'''

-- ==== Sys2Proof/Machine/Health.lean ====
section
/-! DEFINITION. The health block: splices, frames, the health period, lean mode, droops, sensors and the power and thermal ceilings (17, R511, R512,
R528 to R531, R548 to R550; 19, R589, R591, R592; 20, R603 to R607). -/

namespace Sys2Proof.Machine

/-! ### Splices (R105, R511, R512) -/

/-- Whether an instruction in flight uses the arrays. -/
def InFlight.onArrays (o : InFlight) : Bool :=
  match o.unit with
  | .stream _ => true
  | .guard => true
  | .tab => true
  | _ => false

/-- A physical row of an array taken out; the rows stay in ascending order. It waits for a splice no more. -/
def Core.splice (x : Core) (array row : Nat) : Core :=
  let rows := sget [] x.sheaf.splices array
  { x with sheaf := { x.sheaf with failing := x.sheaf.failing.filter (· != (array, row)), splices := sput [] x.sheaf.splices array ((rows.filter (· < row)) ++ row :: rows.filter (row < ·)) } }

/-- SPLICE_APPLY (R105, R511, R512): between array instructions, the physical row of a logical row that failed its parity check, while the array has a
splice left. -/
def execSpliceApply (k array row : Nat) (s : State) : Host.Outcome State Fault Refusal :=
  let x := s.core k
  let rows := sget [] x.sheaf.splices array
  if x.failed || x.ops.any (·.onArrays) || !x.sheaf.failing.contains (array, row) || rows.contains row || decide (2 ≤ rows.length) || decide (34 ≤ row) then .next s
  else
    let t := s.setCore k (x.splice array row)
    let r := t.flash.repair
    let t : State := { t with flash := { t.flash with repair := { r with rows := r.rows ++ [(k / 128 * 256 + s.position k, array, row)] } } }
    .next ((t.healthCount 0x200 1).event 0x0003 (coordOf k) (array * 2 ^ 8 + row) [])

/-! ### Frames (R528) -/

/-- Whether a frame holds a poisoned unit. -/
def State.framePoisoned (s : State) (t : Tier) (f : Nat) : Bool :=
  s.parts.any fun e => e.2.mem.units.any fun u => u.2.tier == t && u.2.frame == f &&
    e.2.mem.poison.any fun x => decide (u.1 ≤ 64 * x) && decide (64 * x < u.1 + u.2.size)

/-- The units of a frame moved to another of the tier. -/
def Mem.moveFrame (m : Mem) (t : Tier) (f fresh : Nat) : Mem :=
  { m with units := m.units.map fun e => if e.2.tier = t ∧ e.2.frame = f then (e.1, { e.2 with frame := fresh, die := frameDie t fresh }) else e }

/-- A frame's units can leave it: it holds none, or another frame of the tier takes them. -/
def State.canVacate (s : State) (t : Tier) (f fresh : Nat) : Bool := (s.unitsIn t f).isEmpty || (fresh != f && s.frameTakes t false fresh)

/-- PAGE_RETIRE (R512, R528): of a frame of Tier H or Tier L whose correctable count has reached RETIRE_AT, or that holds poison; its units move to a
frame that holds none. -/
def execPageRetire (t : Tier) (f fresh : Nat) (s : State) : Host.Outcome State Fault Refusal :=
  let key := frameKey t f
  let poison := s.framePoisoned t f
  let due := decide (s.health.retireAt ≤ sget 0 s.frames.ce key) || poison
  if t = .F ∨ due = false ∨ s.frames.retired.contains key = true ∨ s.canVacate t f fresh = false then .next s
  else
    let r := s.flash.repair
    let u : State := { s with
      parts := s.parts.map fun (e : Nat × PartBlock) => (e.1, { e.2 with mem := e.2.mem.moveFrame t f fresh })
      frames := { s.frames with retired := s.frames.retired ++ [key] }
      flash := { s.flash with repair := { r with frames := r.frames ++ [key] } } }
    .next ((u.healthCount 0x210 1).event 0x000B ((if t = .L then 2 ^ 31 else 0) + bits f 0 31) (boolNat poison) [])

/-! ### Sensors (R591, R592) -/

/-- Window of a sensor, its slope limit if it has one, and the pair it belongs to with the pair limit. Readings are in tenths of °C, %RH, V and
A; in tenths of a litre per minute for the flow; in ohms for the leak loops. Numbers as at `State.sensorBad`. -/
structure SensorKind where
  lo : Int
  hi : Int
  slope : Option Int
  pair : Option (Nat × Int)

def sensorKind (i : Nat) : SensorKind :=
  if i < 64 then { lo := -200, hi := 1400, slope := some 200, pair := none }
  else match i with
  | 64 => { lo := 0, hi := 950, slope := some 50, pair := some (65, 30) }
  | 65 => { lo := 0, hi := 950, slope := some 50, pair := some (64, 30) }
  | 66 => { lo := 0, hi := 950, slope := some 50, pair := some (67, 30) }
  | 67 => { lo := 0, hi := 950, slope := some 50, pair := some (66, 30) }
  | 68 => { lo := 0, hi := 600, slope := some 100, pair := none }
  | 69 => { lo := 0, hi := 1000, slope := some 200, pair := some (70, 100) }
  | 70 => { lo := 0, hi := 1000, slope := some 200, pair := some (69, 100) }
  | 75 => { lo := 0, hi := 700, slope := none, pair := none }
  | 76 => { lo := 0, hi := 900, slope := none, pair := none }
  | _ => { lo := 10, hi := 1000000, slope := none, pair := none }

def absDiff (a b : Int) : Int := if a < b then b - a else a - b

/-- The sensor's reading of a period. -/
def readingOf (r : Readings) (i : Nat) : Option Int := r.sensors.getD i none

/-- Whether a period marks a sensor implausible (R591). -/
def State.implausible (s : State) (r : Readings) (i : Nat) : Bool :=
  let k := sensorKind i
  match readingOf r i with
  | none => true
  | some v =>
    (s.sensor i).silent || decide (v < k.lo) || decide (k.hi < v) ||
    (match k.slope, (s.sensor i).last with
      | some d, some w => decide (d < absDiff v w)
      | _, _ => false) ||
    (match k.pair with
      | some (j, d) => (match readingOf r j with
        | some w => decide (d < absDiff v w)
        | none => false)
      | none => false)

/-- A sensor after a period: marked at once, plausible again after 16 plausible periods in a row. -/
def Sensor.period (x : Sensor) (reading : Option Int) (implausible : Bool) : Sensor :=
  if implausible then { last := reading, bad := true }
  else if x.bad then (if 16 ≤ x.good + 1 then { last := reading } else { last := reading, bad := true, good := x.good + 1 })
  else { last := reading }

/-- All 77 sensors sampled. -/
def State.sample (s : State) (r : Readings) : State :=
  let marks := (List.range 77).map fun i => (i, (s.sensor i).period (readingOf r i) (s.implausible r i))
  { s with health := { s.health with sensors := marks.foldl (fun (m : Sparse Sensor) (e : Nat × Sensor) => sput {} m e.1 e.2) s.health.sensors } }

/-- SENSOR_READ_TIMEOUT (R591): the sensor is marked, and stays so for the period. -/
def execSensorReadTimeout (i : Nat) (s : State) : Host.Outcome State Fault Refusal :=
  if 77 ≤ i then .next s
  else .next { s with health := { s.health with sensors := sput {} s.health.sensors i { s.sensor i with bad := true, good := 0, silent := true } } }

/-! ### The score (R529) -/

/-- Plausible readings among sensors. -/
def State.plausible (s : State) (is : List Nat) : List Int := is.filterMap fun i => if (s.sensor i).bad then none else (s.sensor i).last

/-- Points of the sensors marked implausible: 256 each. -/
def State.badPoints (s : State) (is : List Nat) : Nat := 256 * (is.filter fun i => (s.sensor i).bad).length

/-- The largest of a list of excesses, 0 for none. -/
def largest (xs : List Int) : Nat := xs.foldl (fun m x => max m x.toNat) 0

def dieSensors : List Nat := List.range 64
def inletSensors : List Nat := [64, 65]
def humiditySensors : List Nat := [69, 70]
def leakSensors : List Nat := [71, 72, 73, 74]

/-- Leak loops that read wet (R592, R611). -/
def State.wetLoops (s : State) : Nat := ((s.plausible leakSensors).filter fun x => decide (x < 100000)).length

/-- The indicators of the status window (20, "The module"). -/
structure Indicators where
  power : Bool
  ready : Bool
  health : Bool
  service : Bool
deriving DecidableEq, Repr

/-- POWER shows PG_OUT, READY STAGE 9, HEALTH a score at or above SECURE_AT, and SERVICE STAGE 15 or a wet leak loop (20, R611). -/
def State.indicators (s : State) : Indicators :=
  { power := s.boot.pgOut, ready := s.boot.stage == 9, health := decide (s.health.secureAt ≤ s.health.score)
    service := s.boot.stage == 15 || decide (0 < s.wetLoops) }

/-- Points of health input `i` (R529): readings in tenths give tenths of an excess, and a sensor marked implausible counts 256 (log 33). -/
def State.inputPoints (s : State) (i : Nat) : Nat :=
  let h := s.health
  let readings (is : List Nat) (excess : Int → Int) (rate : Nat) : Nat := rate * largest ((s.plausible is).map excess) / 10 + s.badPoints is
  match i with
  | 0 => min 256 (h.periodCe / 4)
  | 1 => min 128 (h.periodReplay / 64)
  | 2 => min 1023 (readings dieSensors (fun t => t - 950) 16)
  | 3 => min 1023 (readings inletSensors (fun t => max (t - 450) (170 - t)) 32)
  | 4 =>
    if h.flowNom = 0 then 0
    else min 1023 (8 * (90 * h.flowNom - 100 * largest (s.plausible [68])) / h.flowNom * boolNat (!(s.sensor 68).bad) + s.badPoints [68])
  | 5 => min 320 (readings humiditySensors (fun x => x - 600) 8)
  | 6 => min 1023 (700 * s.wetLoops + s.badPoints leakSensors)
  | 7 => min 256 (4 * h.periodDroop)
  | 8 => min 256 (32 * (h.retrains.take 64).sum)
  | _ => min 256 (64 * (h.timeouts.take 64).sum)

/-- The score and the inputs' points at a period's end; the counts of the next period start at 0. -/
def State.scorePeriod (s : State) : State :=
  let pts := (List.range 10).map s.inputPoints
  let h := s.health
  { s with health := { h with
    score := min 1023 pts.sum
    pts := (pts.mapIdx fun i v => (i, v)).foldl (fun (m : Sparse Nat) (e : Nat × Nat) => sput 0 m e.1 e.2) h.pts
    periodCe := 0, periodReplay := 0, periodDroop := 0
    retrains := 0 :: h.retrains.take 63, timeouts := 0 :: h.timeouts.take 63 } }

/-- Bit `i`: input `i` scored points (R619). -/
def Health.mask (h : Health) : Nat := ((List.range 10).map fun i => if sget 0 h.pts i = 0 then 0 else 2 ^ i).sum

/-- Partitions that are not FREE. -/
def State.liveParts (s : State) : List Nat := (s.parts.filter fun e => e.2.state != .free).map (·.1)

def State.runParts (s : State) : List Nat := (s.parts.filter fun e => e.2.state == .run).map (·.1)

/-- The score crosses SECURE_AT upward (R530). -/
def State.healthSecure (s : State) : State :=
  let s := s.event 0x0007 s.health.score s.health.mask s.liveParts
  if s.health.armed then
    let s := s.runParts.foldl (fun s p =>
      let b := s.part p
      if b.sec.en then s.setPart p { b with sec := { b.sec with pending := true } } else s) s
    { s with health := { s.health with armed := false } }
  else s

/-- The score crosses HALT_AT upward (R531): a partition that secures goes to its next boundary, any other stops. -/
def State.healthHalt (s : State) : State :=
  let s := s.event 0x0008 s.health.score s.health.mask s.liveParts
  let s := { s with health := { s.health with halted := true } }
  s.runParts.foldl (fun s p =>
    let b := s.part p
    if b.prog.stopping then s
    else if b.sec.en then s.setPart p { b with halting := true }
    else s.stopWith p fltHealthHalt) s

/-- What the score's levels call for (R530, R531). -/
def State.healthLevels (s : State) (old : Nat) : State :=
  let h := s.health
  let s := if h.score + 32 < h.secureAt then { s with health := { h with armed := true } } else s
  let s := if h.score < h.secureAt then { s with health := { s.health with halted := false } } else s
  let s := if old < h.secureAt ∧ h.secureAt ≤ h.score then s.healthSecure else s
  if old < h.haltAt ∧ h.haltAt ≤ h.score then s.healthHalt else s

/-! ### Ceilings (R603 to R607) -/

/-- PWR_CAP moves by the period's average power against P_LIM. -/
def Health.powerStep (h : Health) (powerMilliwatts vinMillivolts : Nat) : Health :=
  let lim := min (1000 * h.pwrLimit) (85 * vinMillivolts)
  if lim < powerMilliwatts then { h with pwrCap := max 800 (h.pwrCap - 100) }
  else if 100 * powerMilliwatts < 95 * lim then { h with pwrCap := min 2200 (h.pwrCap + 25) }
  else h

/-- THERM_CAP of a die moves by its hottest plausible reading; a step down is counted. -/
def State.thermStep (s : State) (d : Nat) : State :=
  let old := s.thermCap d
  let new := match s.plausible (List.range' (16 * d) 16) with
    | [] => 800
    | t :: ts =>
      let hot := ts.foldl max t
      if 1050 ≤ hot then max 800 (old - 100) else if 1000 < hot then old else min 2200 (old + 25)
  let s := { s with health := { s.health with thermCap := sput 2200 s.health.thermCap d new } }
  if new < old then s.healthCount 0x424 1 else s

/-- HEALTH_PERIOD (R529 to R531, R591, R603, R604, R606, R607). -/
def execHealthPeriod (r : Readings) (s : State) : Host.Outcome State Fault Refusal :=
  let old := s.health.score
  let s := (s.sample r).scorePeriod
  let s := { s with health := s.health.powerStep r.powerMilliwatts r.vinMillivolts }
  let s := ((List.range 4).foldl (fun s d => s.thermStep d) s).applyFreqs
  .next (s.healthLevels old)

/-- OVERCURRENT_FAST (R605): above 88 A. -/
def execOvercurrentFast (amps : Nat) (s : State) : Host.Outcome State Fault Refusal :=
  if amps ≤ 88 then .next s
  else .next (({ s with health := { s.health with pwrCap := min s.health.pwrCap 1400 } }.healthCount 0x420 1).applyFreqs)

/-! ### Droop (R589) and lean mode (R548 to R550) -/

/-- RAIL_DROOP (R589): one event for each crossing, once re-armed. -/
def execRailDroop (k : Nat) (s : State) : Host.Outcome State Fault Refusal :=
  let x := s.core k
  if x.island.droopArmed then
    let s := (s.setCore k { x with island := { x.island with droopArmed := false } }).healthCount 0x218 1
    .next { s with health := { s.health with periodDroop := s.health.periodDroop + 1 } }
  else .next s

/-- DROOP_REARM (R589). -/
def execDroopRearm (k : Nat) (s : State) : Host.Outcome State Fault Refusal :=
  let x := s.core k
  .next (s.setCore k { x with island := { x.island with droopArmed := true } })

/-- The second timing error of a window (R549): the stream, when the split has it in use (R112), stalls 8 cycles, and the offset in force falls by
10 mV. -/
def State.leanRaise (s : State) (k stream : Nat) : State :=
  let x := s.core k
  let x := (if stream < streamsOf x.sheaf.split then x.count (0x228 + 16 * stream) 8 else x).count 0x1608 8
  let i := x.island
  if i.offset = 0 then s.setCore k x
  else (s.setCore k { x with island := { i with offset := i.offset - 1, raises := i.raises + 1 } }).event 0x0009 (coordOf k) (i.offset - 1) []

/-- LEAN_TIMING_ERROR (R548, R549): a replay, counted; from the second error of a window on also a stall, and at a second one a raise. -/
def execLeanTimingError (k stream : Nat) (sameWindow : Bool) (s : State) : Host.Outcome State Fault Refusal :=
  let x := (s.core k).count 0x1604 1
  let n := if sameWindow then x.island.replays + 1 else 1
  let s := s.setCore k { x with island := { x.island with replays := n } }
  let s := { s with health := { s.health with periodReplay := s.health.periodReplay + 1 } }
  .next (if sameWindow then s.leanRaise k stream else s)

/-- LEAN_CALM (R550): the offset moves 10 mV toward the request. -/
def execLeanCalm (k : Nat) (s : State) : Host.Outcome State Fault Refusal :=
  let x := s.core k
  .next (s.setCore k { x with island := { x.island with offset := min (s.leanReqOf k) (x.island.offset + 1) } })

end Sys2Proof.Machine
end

'''

> _Task_: In the listing above, transcribe exactly everything from the line containing "start at 0. -/" down to the line containing "upward (R530). -/", including both and nothing more.

> _Response box_:
/-- The score and the inputs' points at a period's end; the counts of the next period start at 0. -/
def State.scorePeriod (s : State) : State :=
  let pts := (List.range 10).map s.inputPoints
  let h := s.health
  { s with health := { h with
    score := min 1023 pts.sum
    pts := (pts.mapIdx fun i v => (i, v)).foldl (fun (m : Sparse Nat) (e : Nat × Nat) => sput 0 m e.1 e.2) h.pts
    periodCe := 0, periodReplay := 0, periodDroop := 0
    retrains := 0 :: h.retrains.take 63, timeouts := 0 :: h.timeouts.take 63 } }

/-- Bit `i`: input `i` scored points (R619). -/
def Health.mask (h : Health) : Nat := ((List.range 10).map fun i => if sget 0 h.pts i = 0 then 0 else 2 ^ i).sum

/-- Partitions that are not FREE. -/
def State.liveParts (s : State) : List Nat := (s.parts.filter fun e => e.2.state != .free).map (·.1)

def State.runParts (s : State) : List Nat := (s.parts.filter fun e => e.2.state == .run).map (·.1)

/-- The score crosses SECURE_AT upward (R530). -/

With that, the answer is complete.